◆ Task instructions
Transcribe the full listing so that each line reads as it does in the original.

--

/-! ## fault -/

@[simp] theorem fault_dir (s : State) (c : Cause) (f : FaultFields) : (s.fault c f).dir = s.dir := by unfold State.fault; split <;> rfl
@[simp] theorem fault_slots (s : State) (c : Cause) (f : FaultFields) : (s.fault c f).slots = s.slots := by unfold State.fault; split <;> rfl
@[simp] theorem fault_notices (s : State) (c : Cause) (f : FaultFields) : (s.fault c f).notices = s.notices := by unfold State.fault; split <;> rfl
@[simp] theorem fault_nodes (s : State) (c : Cause) (f : FaultFields) : (s.fault c f).nodes = s.nodes := by unfold State.fault; split <;> rfl
@[simp] theorem fault_mem (s : State) (c : Cause) (f : FaultFields) : (s.fault c f).mem = s.mem := by unfold State.fault; split <;> rfl
@[simp] theorem fault_memTimeouts (s : State) (c : Cause) (f : FaultFields) : (s.fault c f).memTimeouts = s.memTimeouts := by unfold State.fault; split <;> rfl
@[simp] theorem fault_ntHeld (s : State) (c : Cause) (f : FaultFields) : (s.fault c f).ntHeld = s.ntHeld := by unfold State.fault; split <;> rfl
@[simp] theorem fault_windows (s : State) (c : Cause) (f : FaultFields) : (s.fault c f).windows = s.windows := by unfold State.fault; split <;> rfl
@[simp] theorem fault_purgePos (s : State) (c : Cause) (f : FaultFields) : (s.fault c f).purgePos = s.purgePos := by unfold State.fault; split <;> rfl
@[simp] theorem fault_purgeJobs (s : State) (c : Cause) (f : FaultFields) : (s.fault c f).purgeJobs = s.purgeJobs := by unfold State.fault; split <;> rfl
@[simp] theorem fault_purgeStep (s : State) (c : Cause) (f : FaultFields) : (s.fault c f).purgeStep = s.purgeStep := by unfold State.fault; split <;> rfl
@[simp] theorem fault_maint (s : State) (c : Cause) (f : FaultFields) : (s.fault c f).maint = s.maint := by unfold State.fault; split <;> rfl
@[simp] theorem fault_maintStep (s : State) (c : Cause) (f : FaultFields) : (s.fault c f).maintStep = s.maintStep := by unfold State.fault; split <;> rfl
@[simp] theorem fault_scrubPos (s : State) (c : Cause) (f : FaultFields) : (s.fault c f).scrubPos = s.scrubPos := by unfold State.fault; split <;> rfl
@[simp] theorem fault_riHeld (s : State) (c : Cause) (f : FaultFields) : (s.fault c f).riHeld = s.riHeld := by unfold State.fault; split <;> rfl
@[simp] theorem fault_link (s : State) (c : Cause) (f : FaultFields) : (s.fault c f).link = s.link := by unfold State.fault; split <;> rfl
@[simp] theorem fault_curSetting (s : State) (c : Cause) (f : FaultFields) : (s.fault c f).curSetting = s.curSetting := by unfold State.fault; split <;> rfl
@[simp] theorem fault_nextSetting (s : State) (c : Cause) (f : FaultFields) : (s.fault c f).nextSetting = s.nextSetting := by unfold State.fault; split <;> rfl
@[simp] theorem fault_reqIntake (s : State) (c : Cause) (f : FaultFields) : (s.fault c f).reqIntake = s.reqIntake := by unfold State.fault; split <;> rfl
@[simp] theorem fault_replyIntake (s : State) (c : Cause) (f : FaultFields) : (s.fault c f).replyIntake = s.replyIntake := by unfold State.fault; split <;> rfl
@[simp] theorem fault_orderQ (s : State) (c : Cause) (f : FaultFields) : (s.fault c f).orderQ = s.orderQ := by unfold State.fault; split <;> rfl
@[simp] theorem fault_answerQ (s : State) (c : Cause) (f : FaultFields) : (s.fault c f).answerQ = s.answerQ := by unfold State.fault; split <;> rfl
@[simp] theorem fault_orderHeld (s : State) (c : Cause) (f : FaultFields) : (s.fault c f).orderHeld = s.orderHeld := by unfold State.fault; split <;> rfl
@[simp] theorem fault_answerHeld (s : State) (c : Cause) (f : FaultFields) : (s.fault c f).answerHeld = s.answerHeld := by unfold State.fault; split <;> rfl
@[simp] theorem fault_txFrame (s : State) (c : Cause) (f : FaultFields) : (s.fault c f).txFrame = s.txFrame := by unfold State.fault; split <;> rfl
@[simp] theorem fault_limits (s : State) (c : Cause) (f : FaultFields) : (s.fault c f).limits = s.limits := by unfold State.fault; split <;> rfl
@[simp] theorem fault_limitRejected (s : State) (c : Cause) (f : FaultFields) : (s.fault c f).limitRejected = s.limitRejected := by unfold State.fault; split <;> rfl
@[simp] theorem fault_mbState (s : State) (c : Cause) (f : FaultFields) : (s.fault c f).mbState = s.mbState := by unfold State.fault; split <;> rfl
@[simp] theorem fault_mbResult (s : State) (c : Cause) (f : FaultFields) : (s.fault c f).mbResult = s.mbResult := by unfold State.fault; split <;> rfl
@[simp] theorem fault_overrun (s : State) (c : Cause) (f : FaultFields) : (s.fault c f).overrun = s.overrun := by unfold State.fault; split <;> rfl
@[simp] theorem fault_args (s : State) (c : Cause) (f : FaultFields) : (s.fault c f).args = s.args := by unfold State.fault; split <;> rfl
@[simp] theorem fault_results (s : State) (c : Cause) (f : FaultFields) : (s.fault c f).results = s.results := by unfold State.fault; split <;> rfl
@[simp] theorem fault_poisonPass (s : State) (c : Cause) (f : FaultFields) : (s.fault c f).poisonPass = s.poisonPass := by unfold State.fault; split <;> rfl
@[simp] theorem fault_flags (s : State) (c : Cause) (f : FaultFields) : (s.fault c f).flags = s.flags := by unfold State.fault; split <;> rfl
@[simp] theorem fault_enables (s : State) (c : Cause) (f : FaultFields) : (s.fault c f).enables = s.enables := by unfold State.fault; split <;> rfl
@[simp] theorem fault_counters (s : State) (c : Cause) (f : FaultFields) : (s.fault c f).counters = s.counters := by unfold State.fault; split <;> rfl
@[simp] theorem fault_snapNode (s : State) (c : Cause) (f : FaultFields) : (s.fault c f).snapNode = s.snapNode := by unfold State.fault; split <;> rfl
@[simp] theorem fault_snapWindow (s : State) (c : Cause) (f : FaultFields) : (s.fault c f).snapWindow = s.snapWindow := by unfold State.fault; split <;> rfl
@[simp] theorem fault_snapWalk (s : State) (c : Cause) (f : FaultFields) : (s.fault c f).snapWalk = s.snapWalk := by unfold State.fault; split <;> rfl
@[simp] theorem fault_snapCapture (s : State) (c : Cause) (f : FaultFields) : (s.fault c f).snapCapture = s.snapCapture := by unfold State.fault; split <;> rfl
@[simp] theorem fault_inspect (s : State) (c : Cause) (f : FaultFields) : (s.fault c f).inspect = s.inspect := by unfold State.fault; split <;> rfl
@[simp] theorem fault_eventN (s : State) (c : Cause) (f : FaultFields) : (s.fault c f).eventN = s.eventN := by unfold State.fault; split <;> rfl
@[simp] theorem fault_sdo (s : State) (c : Cause) (f : FaultFields) : (s.fault c f).sdo = s.sdo := by unfold State.fault; split <;> rfl
@[simp] theorem fault_sdoTail (s : State) (c : Cause) (f : FaultFields) : (s.fault c f).sdoTail = s.sdoTail := by unfold State.fault; split <;> rfl
@[simp] theorem fault_resetN (s : State) (c : Cause) (f : FaultFields) : (s.fault c f).resetN = s.resetN := by unfold State.fault; split <;> rfl
@[simp] theorem fault_freeCount (s : State) (c : Cause) (f : FaultFields) : (s.fault c f).freeCount = s.freeCount := by unfold State.fault; split <;> rfl
@[simp] theorem fault_pending (s : State) (c : Cause) (f : FaultFields) : (s.fault c f).pending = s.pending := by unfold State.fault; split <;> rfl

--

◆ Output for this exercise
/-! ## fault -/

@[simp] theorem fault_dir (s : State) (c : Cause) (f : FaultFields) : (s.fault c f).dir = s.dir := by unfold State.fault; split <;> rfl
@[simp] theorem fault_slots (s : State) (c : Cause) (f : FaultFields) : (s.fault c f).slots = s.slots := by unfold State.fault; split <;> rfl
@[simp] theorem fault_notices (s : State) (c : Cause) (f : FaultFields) : (s.fault c f).notices = s.notices := by unfold State.fault; split <;> rfl
@[simp] theorem fault_nodes (s : State) (c : Cause) (f : FaultFields) : (s.fault c f).nodes = s.nodes := by unfold State.fault; split <;> rfl
@[simp] theorem fault_mem (s : State) (c : Cause) (f : FaultFields) : (s.fault c f).mem = s.mem := by unfold State.fault; split <;> rfl
@[simp] theorem fault_memTimeouts (s : State) (c : Cause) (f : FaultFields) : (s.fault c f).memTimeouts = s.memTimeouts := by unfold State.fault; split <;> rfl
@[simp] theorem fault_ntHeld (s : State) (c : Cause) (f : FaultFields) : (s.fault c f).ntHeld = s.ntHeld := by unfold State.fault; split <;> rfl
@[simp] theorem fault_windows (s : State) (c : Cause) (f : FaultFields) : (s.fault c f).windows = s.windows := by unfold State.fault; split <;> rfl
@[simp] theorem fault_purgePos (s : State) (c : Cause) (f : FaultFields) : (s.fault c f).purgePos = s.purgePos := by unfold State.fault; split <;> rfl
@[simp] theorem fault_purgeJobs (s : State) (c : Cause) (f : FaultFields) : (s.fault c f).purgeJobs = s.purgeJobs := by unfold State.fault; split <;> rfl
@[simp] theorem fault_purgeStep (s : State) (c : Cause) (f : FaultFields) : (s.fault c f).purgeStep = s.purgeStep := by unfold State.fault; split <;> rfl
@[simp] theorem fault_maint (s : State) (c : Cause) (f : FaultFields) : (s.fault c f).maint = s.maint := by unfold State.fault; split <;> rfl
@[simp] theorem fault_maintStep (s : State) (c : Cause) (f : FaultFields) : (s.fault c f).maintStep = s.maintStep := by unfold State.fault; split <;> rfl
@[simp] theorem fault_scrubPos (s : State) (c : Cause) (f : FaultFields) : (s.fault c f).scrubPos = s.scrubPos := by unfold State.fault; split <;> rfl
@[simp] theorem fault_riHeld (s : State) (c : Cause) (f : FaultFields) : (s.fault c f).riHeld = s.riHeld := by unfold State.fault; split <;> rfl
@[simp] theorem fault_link (s : State) (c : Cause) (f : FaultFields) : (s.fault c f).link = s.link := by unfold State.fault; split <;> rfl
@[simp] theorem fault_curSetting (s : State) (c : Cause) (f : FaultFields) : (s.fault c f).curSetting = s.curSetting := by unfold State.fault; split <;> rfl
@[simp] theorem fault_nextSetting (s : State) (c : Cause) (f : FaultFields) : (s.fault c f).nextSetting = s.nextSetting := by unfold State.fault; split <;> rfl
@[simp] theorem fault_reqIntake (s : State) (c : Cause) (f : FaultFields) : (s.fault c f).reqIntake = s.reqIntake := by unfold State.fault; split <;> rfl
@[simp] theorem fault_replyIntake (s : State) (c : Cause) (f : FaultFields) : (s.fault c f).replyIntake = s.replyIntake := by unfold State.fault; split <;> rfl
@[simp] theorem fault_orderQ (s : State) (c : Cause) (f : FaultFields) : (s.fault c f).orderQ = s.orderQ := by unfold State.fault; split <;> rfl
@[simp] theorem fault_answerQ (s : State) (c : Cause) (f : FaultFields) : (s.fault c f).answerQ = s.answerQ := by unfold State.fault; split <;> rfl
@[simp] theorem fault_orderHeld (s : State) (c : Cause) (f : FaultFields) : (s.fault c f).orderHeld = s.orderHeld := by unfold State.fault; split <;> rfl
@[simp] theorem fault_answerHeld (s : State) (c : Cause) (f : FaultFields) : (s.fault c f).answerHeld = s.answerHeld := by unfold State.fault; split <;> rfl
@[simp] theorem fault_txFrame (s : State) (c : Cause) (f : FaultFields) : (s.fault c f).txFrame = s.txFrame := by unfold State.fault; split <;> rfl
@[simp] theorem fault_limits (s : State) (c : Cause) (f : FaultFields) : (s.fault c f).limits = s.limits := by unfold State.fault; split <;> rfl
@[simp] theorem fault_limitRejected (s : State) (c : Cause) (f : FaultFields) : (s.fault c f).limitRejected = s.limitRejected := by unfold State.fault; split <;> rfl
@[simp] theorem fault_mbState (s : State) (c : Cause) (f : FaultFields) : (s.fault c f).mbState = s.mbState := by unfold State.fault; split <;> rfl
@[simp] theorem fault_mbResult (s : State) (c : Cause) (f : FaultFields) : (s.fault c f).mbResult = s.mbResult := by unfold State.fault; split <;> rfl
@[simp] theorem fault_overrun (s : State) (c : Cause) (f : FaultFields) : (s.fault c f).overrun = s.overrun := by unfold State.fault; split <;> rfl
@[simp] theorem fault_args (s : State) (c : Cause) (f : FaultFields) : (s.fault c f).args = s.args := by unfold State.fault; split <;> rfl
@[simp] theorem fault_results (s : State) (c : Cause) (f : FaultFields) : (s.fault c f).results = s.results := by unfold State.fault; split <;> rfl
@[simp] theorem fault_poisonPass (s : State) (c : Cause) (f : FaultFields) : (s.fault c f).poisonPass = s.poisonPass := by unfold State.fault; split <;> rfl
@[simp] theorem fault_flags (s : State) (c : Cause) (f : FaultFields) : (s.fault c f).flags = s.flags := by unfold State.fault; split <;> rfl
@[simp] theorem fault_enables (s : State) (c : Cause) (f : FaultFields) : (s.fault c f).enables = s.enables := by unfold State.fault; split <;> rfl
@[simp] theorem fault_counters (s : State) (c : Cause) (f : FaultFields) : (s.fault c f).counters = s.counters := by unfold State.fault; split <;> rfl
@[simp] theorem fault_snapNode (s : State) (c : Cause) (f : FaultFields) : (s.fault c f).snapNode = s.snapNode := by unfold State.fault; split <;> rfl
@[simp] theorem fault_snapWindow (s : State) (c : Cause) (f : FaultFields) : (s.fault c f).snapWindow = s.snapWindow := by unfold State.fault; split <;> rfl
@[simp] theorem fault_snapWalk (s : State) (c : Cause) (f : FaultFields) : (s.fault c f).snapWalk = s.snapWalk := by unfold State.fault; split <;> rfl
@[simp] theorem fault_snapCapture (s : State) (c : Cause) (f : FaultFields) : (s.fault c f).snapCapture = s.snapCapture := by unfold State.fault; split <;> rfl
@[simp] theorem fault_inspect (s : State) (c : Cause) (f : FaultFields) : (s.fault c f).inspect = s.inspect := by unfold State.fault; split <;> rfl
@[simp] theorem fault_eventN (s : State) (c : Cause) (f : FaultFields) : (s.fault c f).eventN = s.eventN := by unfold State.fault; split <;> rfl
@[simp] theorem fault_sdo (s : State) (c : Cause) (f : FaultFields) : (s.fault c f).sdo = s.sdo := by unfold State.fault; split <;> rfl
@[simp] theorem fault_sdoTail (s : State) (c : Cause) (f : FaultFields) : (s.fault c f).sdoTail = s.sdoTail := by unfold State.fault; split <;> rfl
@[simp] theorem fault_resetN (s : State) (c : Cause) (f : FaultFields) : (s.fault c f).resetN = s.resetN := by unfold State.fault; split <;> rfl
@[simp] theorem fault_freeCount (s : State) (c : Cause) (f : FaultFields) : (s.fault c f).freeCount = s.freeCount := by unfold State.fault; split <;> rfl
@[simp] theorem fault_pending (s : State) (c : Cause) (f : FaultFields) : (s.fault c f).pending = s.pending := by unfold State.fault; split <;> rfl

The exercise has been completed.